▶ Exercise instructions: If a line in the records below contains the word "List", copy it.

---------- Stored data ----------

theorem wander_cursor_next_pass : WanderCursor 4 2 ⟨3, 2, 1, 1, 4, -1, 1⟩ :=
  ⟨by decide, by decide, by decide, by decide, by decide⟩

theorem empty_wander_inv : emptyWanderState.Inv where
  cfg_legal := by decide
  mem_wf := List.Pairwise.nil
  mem_mapped := by simp [emptyWanderState]
  idle_delay := by decide
  valid := by decide
  start := by decide
  setup := fun h => absurd h (by decide)
  wandering := fun _ => wander_cursor_last
  wrapUp := by decide

theorem witness_DecodeOfEncode : (Instr.squeeze 65535).wellFormed = true ∧ Instr.mWrapup.wellFormed = true := by decide

theorem witness_EncodeOfDecode : decode 0x00000000ffff0016#64 = .ok (.squeeze 65535) := by rfl

theorem witness_StepRunsDecodedCommand_due :
    let s := countState.withCommand 0x11
    s.busy = true ∧ s.engineDelay = 0 ∧ decode s.lcmd = .ok .perm := ⟨rfl, rfl, rfl⟩

theorem witness_StepRunsDecodedCommand_waited :
    let s : State := { countState.withCommand 0x11 with engineDelay := 5, host := [.wait] }
    s.busy = true ∧ hostWaits s.host = true ∧ decode s.lcmd = .ok .perm := ⟨rfl, rfl, rfl⟩

theorem witness_StepRunsDecodedCommand_illegal :
    let s := countState.withCommand 0x03
    s.busy = true ∧ s.engineDelay = 0 ∧ ∃ e, decode s.lcmd = .error e := ⟨rfl, rfl, _, rfl⟩

theorem witness_StepRunsDecodedCommand_placed : decodeTableWord 64 0x00200016 = some (.squeeze 32) := by decide

theorem witness_SuppressionWhileErrorRecorded :
    let s : State := { countState.withCommand 0x03 with err := .param }
    s.err ≠ .none ∧ recovers .perm = false ∧ decodeOption s.lcmd = none := by decide

theorem witness_IllegalWordRaisesIllegal :
    let s := countState.withCommand 0x32
    s.err = .none ∧ decodeOption s.lcmd = none := by decide

theorem witness_PhaseLegality_illegal :
    let s : State := { countState with phase := .setup }
    s.err = .none ∧ s.phase ∉ legalPhases .perm := by decide

theorem witness_PhaseLegality_legal :
    let s : State := { countState with phase := .done }
    s.err = .none ∧ s.phase ∈ legalPhases .perm ∧ exec .perm s = .next (after (exec .perm s)) :=
  ⟨rfl, by decide, next_after rfl⟩

theorem witness_ErrorEntryIsPrecise :
    let s := (State.reset.withCommand 0x20)
    s.err = .none ∧ engineStep s = .next (after (engineStep s)) ∧ (after (engineStep s)).err ≠ .none :=
  ⟨rfl, next_after rfl, by decide⟩

theorem witness_ErrorsByCommand_command :
    let s := State.reset
    s.cfg.Legal ∧ s.err = .none ∧ exec .mStart s = .next (after (exec .mStart s)) :=
  ⟨legal_default, rfl, next_after rfl⟩

theorem witness_ErrorsByCommand_table : ErrCode.alloc ∈ possibleErrors .derive := by decide

theorem witness_ClrerrRestoresFailedState :
    let s : State := { countState with phase := .setup, wign := true }
    s.err = .none ∧ exec .perm s = .next (after (exec .perm s)) ∧ (after (exec .perm s)).err ≠ .none :=
  ⟨rfl, next_after rfl, by decide⟩

theorem witness_CommandCompletes :
    ({ countState.withCommand 0x11 with engineDelay := 2, host := rd 0x048 ++ rd 0x048 ++ rd 0x048 } : State).busy
      = true := rfl

/-- A read too narrow, a write off the 8-byte grid, a read at 2^40. -/
theorem witness_StepStopsOnlyWhenHostStuck :
    step { State.reset with host := [.read 0x048 4] } = .fault (.hostStuck 0x048 4) ∧
    step { State.reset with host := [.write 0x044 8 0] } = .fault (.hostStuck 0x044 8) ∧
    step { State.reset with host := [.read (2 ^ 40) 8] } = .fault (.hostStuck (2 ^ 40) 8) := ⟨rfl, rfl, rfl⟩

theorem witness_PermutationProperties :
    let rot := Config.default.rot
    legalRotation rot.r0 ∧ legalRotation rot.r1 ∧ legalRotation rot.r2 ∧ legalRotation rot.r3 := by decide

/-- Two columns, and two diagonals (R103). -/
theorem witness_DisjointMixingCommutes :
    (([0, 4, 8, 12] : List (Fin 16)).Nodup ∧ ([3, 7, 11, 15] : List (Fin 16)).Nodup ∧
      ∀ x ∈ ([0, 4, 8, 12] : List (Fin 16)), x ∉ ([3, 7, 11, 15] : List (Fin 16))) ∧
    (([0, 5, 10, 15] : List (Fin 16)).Nodup ∧ ([3, 4, 9, 14] : List (Fin 16)).Nodup ∧
      ∀ x ∈ ([0, 5, 10, 15] : List (Fin 16)), x ∉ ([3, 4, 9, 14] : List (Fin 16))) := by decide

/-- PERM and PERM_R. -/
theorem witness_PermutationCommands :
    (countState.err = .none ∧ countState.phase = .idle) ∧
    (let s : State := { countState with phase := .done }
     s.err = .none ∧ s.phase = .done) := by decide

----------

▶ Solution for this problem:
  mem_wf := List.Pairwise.nil
    (([0, 4, 8, 12] : List (Fin 16)).Nodup ∧ ([3, 7, 11, 15] : List (Fin 16)).Nodup ∧
      ∀ x ∈ ([0, 4, 8, 12] : List (Fin 16)), x ∉ ([3, 7, 11, 15] : List (Fin 16))) ∧
    (([0, 5, 10, 15] : List (Fin 16)).Nodup ∧ ([3, 4, 9, 14] : List (Fin 16)).Nodup ∧
      ∀ x ∈ ([0, 5, 10, 15] : List (Fin 16)), x ∉ ([3, 4, 9, 14] : List (Fin 16))) := by decide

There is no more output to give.